(DATASET RECORDS)

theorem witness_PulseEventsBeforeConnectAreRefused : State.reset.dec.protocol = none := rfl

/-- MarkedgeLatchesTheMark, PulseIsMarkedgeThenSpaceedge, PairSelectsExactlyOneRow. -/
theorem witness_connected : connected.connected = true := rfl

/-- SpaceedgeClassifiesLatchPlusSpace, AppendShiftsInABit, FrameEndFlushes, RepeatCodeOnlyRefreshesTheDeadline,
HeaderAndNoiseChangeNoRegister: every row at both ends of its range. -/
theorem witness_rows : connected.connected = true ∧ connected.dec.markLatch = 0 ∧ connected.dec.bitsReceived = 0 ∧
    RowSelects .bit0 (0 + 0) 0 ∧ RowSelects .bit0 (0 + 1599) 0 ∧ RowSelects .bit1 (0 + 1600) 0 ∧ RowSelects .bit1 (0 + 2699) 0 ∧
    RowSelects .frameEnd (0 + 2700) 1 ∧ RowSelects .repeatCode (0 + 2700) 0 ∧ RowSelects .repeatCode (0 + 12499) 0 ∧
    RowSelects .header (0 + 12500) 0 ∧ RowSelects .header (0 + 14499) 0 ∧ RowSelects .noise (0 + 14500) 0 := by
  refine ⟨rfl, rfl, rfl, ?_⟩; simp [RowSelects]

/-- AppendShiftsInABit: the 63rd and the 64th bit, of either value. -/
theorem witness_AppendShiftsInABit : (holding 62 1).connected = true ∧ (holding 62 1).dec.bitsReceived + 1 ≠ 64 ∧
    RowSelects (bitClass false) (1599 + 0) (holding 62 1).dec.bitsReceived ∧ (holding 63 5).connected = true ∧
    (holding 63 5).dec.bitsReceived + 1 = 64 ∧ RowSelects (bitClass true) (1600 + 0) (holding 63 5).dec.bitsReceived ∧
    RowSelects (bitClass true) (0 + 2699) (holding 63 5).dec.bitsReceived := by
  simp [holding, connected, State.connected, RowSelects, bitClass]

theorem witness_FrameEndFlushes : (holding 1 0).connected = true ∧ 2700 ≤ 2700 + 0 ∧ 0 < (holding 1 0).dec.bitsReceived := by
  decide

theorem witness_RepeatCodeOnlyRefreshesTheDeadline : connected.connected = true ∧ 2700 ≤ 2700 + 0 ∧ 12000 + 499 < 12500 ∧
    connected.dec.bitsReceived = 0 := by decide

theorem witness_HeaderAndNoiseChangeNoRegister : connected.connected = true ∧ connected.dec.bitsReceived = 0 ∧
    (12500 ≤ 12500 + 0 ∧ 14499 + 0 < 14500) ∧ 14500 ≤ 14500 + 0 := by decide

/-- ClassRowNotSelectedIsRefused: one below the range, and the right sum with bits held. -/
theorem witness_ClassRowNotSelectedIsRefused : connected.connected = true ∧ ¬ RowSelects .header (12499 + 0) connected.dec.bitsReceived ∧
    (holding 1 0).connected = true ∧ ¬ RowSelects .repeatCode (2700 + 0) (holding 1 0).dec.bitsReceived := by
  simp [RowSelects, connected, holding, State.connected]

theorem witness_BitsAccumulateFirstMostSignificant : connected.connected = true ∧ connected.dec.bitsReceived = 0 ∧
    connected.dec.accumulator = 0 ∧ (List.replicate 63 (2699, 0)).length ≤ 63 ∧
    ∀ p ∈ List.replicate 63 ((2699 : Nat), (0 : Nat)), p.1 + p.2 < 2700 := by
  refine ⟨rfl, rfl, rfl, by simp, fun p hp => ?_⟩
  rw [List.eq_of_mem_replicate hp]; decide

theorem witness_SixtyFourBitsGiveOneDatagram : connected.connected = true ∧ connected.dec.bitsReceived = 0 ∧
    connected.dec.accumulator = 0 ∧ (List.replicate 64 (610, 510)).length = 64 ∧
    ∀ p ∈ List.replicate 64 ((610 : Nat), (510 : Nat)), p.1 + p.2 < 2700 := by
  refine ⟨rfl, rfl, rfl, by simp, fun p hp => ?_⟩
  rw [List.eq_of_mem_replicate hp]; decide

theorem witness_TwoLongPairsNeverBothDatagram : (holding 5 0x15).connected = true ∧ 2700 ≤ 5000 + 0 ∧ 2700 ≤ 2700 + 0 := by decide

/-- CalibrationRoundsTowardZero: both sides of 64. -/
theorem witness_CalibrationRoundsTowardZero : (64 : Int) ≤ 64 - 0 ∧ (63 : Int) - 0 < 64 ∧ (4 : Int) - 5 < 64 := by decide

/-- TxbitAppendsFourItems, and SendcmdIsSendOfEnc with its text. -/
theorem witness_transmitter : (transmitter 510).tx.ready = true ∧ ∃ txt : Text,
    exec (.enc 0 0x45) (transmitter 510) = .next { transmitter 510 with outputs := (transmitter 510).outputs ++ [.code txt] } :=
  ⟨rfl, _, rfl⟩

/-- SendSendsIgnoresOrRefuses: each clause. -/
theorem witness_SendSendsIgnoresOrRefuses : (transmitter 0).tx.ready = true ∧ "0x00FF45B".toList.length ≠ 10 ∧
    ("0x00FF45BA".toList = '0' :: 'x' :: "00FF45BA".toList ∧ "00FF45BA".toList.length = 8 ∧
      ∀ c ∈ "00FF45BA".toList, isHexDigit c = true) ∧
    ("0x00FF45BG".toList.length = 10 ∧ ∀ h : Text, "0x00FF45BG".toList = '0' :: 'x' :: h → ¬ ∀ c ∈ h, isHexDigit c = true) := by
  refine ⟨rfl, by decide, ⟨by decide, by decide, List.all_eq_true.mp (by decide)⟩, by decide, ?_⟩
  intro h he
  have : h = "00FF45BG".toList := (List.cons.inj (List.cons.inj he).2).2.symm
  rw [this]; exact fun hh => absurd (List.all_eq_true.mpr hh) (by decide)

(End DATASET RECORDS)
(DATASET RECORDS)

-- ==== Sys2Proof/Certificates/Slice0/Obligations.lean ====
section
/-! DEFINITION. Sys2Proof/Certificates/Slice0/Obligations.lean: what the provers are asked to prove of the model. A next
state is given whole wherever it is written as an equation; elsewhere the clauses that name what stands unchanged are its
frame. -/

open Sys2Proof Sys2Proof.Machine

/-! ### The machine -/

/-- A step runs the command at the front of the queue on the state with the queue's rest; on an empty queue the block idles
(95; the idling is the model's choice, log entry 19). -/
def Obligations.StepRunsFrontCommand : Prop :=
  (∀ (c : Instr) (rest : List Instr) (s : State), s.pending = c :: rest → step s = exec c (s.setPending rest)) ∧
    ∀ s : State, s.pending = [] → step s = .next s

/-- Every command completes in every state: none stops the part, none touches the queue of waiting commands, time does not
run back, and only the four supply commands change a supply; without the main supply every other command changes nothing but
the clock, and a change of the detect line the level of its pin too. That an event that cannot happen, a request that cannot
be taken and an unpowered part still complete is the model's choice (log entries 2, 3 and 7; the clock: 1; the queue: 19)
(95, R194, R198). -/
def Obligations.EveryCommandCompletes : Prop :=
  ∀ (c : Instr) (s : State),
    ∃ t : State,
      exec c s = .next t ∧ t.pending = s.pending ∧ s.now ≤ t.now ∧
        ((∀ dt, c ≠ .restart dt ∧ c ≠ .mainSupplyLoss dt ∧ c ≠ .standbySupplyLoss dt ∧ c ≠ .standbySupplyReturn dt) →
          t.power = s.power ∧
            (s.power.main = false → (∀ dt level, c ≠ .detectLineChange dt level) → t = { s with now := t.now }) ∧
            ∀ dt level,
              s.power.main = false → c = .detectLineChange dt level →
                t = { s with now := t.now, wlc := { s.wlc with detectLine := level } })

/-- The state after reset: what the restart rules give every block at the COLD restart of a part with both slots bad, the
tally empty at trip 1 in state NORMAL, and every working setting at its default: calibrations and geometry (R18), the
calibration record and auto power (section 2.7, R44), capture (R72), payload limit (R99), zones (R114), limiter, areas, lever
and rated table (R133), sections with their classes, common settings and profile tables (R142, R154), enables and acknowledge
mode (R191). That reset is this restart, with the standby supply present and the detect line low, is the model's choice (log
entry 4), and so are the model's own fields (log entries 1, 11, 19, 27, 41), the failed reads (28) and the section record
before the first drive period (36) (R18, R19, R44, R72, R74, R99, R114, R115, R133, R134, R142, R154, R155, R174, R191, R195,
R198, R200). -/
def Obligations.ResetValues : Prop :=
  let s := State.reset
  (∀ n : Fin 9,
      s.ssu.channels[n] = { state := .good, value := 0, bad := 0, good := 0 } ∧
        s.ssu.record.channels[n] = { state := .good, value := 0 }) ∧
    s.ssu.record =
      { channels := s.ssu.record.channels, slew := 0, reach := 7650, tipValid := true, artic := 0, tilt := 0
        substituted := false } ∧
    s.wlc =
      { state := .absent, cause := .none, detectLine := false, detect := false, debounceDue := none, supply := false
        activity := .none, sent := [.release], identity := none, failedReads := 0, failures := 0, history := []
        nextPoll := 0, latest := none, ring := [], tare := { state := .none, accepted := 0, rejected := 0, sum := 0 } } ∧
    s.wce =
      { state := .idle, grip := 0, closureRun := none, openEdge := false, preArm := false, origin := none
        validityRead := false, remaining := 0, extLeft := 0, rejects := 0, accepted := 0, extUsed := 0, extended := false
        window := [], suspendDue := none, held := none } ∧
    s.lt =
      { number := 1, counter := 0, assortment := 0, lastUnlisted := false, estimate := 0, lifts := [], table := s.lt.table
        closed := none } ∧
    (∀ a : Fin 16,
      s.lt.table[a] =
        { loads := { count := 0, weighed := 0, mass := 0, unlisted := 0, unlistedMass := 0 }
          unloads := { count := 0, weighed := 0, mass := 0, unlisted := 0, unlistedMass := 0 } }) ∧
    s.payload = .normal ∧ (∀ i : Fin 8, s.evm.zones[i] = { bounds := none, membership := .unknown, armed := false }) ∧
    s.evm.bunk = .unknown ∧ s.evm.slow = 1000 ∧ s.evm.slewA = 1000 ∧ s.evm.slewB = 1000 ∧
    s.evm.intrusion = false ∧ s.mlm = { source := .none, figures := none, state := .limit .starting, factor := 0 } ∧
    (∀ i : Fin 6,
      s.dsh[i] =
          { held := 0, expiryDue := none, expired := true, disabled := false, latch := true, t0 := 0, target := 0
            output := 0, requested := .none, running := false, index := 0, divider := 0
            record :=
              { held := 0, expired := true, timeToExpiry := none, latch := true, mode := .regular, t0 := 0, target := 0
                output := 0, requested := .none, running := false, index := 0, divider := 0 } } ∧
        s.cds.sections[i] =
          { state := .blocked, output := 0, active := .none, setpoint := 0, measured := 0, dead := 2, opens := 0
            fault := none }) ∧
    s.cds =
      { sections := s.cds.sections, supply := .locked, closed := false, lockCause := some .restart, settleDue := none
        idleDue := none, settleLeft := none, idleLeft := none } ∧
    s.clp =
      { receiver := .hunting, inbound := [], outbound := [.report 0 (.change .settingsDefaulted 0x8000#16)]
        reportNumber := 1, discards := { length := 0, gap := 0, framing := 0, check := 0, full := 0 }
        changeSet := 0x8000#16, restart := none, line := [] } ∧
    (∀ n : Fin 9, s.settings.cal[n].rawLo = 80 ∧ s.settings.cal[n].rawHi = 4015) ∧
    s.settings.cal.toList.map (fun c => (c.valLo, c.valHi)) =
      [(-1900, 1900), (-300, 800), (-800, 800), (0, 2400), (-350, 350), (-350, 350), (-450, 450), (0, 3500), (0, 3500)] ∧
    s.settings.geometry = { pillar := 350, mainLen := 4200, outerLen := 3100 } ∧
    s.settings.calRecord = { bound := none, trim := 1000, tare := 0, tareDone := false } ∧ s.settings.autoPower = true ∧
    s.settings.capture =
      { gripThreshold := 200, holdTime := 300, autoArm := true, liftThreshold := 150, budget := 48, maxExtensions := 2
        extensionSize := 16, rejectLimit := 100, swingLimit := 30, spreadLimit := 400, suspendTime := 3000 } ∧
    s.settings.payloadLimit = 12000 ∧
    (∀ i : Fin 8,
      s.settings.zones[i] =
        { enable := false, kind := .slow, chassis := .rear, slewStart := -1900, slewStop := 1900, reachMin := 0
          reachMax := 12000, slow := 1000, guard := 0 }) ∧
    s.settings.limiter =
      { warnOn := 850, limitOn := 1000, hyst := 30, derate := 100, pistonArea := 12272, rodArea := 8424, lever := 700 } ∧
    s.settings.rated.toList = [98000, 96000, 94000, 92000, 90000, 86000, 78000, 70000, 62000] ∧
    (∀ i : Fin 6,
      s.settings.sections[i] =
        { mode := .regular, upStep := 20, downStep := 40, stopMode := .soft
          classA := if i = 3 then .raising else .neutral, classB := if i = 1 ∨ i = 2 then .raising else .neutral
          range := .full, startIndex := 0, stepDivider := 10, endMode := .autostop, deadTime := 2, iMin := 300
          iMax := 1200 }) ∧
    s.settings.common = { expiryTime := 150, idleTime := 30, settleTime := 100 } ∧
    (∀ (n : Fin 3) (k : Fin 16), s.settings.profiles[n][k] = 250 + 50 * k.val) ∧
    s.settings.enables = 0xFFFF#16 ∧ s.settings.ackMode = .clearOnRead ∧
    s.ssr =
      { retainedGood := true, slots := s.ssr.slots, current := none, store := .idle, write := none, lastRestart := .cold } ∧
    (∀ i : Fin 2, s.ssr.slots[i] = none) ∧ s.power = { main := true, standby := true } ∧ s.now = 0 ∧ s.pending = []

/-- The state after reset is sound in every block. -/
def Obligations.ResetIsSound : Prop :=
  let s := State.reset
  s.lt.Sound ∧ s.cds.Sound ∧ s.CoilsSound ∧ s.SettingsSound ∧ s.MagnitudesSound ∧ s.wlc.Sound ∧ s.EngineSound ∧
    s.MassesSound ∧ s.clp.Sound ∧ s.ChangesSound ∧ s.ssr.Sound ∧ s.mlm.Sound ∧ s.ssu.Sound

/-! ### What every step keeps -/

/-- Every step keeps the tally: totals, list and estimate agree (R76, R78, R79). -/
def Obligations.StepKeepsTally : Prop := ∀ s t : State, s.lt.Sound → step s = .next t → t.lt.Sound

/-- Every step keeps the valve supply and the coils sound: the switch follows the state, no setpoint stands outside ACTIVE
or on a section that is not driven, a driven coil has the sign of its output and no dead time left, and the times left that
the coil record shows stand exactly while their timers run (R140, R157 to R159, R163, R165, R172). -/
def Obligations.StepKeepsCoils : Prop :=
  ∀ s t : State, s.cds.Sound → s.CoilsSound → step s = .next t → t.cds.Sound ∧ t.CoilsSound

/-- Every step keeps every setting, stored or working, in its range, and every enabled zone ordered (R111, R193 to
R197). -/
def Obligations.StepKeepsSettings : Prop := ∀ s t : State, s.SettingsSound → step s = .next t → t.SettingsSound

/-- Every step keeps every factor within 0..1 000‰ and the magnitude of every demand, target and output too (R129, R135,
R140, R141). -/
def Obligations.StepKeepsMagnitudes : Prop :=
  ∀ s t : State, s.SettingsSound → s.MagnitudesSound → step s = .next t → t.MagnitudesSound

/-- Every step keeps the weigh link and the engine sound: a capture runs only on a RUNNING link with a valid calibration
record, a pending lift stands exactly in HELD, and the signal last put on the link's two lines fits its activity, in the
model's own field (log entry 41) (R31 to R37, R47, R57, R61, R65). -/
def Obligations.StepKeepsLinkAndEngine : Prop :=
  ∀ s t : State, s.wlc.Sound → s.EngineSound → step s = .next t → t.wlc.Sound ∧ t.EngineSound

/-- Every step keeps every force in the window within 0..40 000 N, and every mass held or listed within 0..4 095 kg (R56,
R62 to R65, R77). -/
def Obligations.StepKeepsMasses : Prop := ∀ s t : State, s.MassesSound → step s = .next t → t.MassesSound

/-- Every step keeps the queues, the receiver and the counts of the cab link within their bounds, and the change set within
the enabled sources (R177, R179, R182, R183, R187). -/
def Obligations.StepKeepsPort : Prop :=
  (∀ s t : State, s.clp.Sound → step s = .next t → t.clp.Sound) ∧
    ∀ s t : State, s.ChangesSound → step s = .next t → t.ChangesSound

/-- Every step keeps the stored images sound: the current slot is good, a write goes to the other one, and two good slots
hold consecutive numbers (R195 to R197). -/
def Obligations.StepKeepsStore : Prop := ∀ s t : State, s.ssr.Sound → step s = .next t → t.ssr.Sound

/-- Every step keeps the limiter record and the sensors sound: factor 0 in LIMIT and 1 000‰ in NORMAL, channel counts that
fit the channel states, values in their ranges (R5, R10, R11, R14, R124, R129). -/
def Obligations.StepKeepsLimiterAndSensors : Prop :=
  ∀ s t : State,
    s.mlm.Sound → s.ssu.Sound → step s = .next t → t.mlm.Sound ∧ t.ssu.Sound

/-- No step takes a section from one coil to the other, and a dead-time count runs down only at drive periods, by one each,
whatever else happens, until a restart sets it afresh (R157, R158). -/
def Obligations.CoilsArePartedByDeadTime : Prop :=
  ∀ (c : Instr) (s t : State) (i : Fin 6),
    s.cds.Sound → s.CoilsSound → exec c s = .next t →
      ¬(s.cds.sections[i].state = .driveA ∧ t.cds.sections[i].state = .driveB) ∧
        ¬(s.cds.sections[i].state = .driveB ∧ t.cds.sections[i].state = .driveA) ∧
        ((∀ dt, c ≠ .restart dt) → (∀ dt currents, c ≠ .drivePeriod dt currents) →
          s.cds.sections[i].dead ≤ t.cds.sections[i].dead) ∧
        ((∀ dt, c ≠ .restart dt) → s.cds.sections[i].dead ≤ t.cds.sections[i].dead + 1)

(End DATASET RECORDS)

Whenever the word "channels" shows up in a line above, copy that line.

## OUTPUT FOR THIS EXERCISE:
      s.ssu.channels[n] = { state := .good, value := 0, bad := 0, good := 0 } ∧
        s.ssu.record.channels[n] = { state := .good, value := 0 }) ∧
      { channels := s.ssu.record.channels, slew := 0, reach := 7650, tipValid := true, artic := 0, tilt := 0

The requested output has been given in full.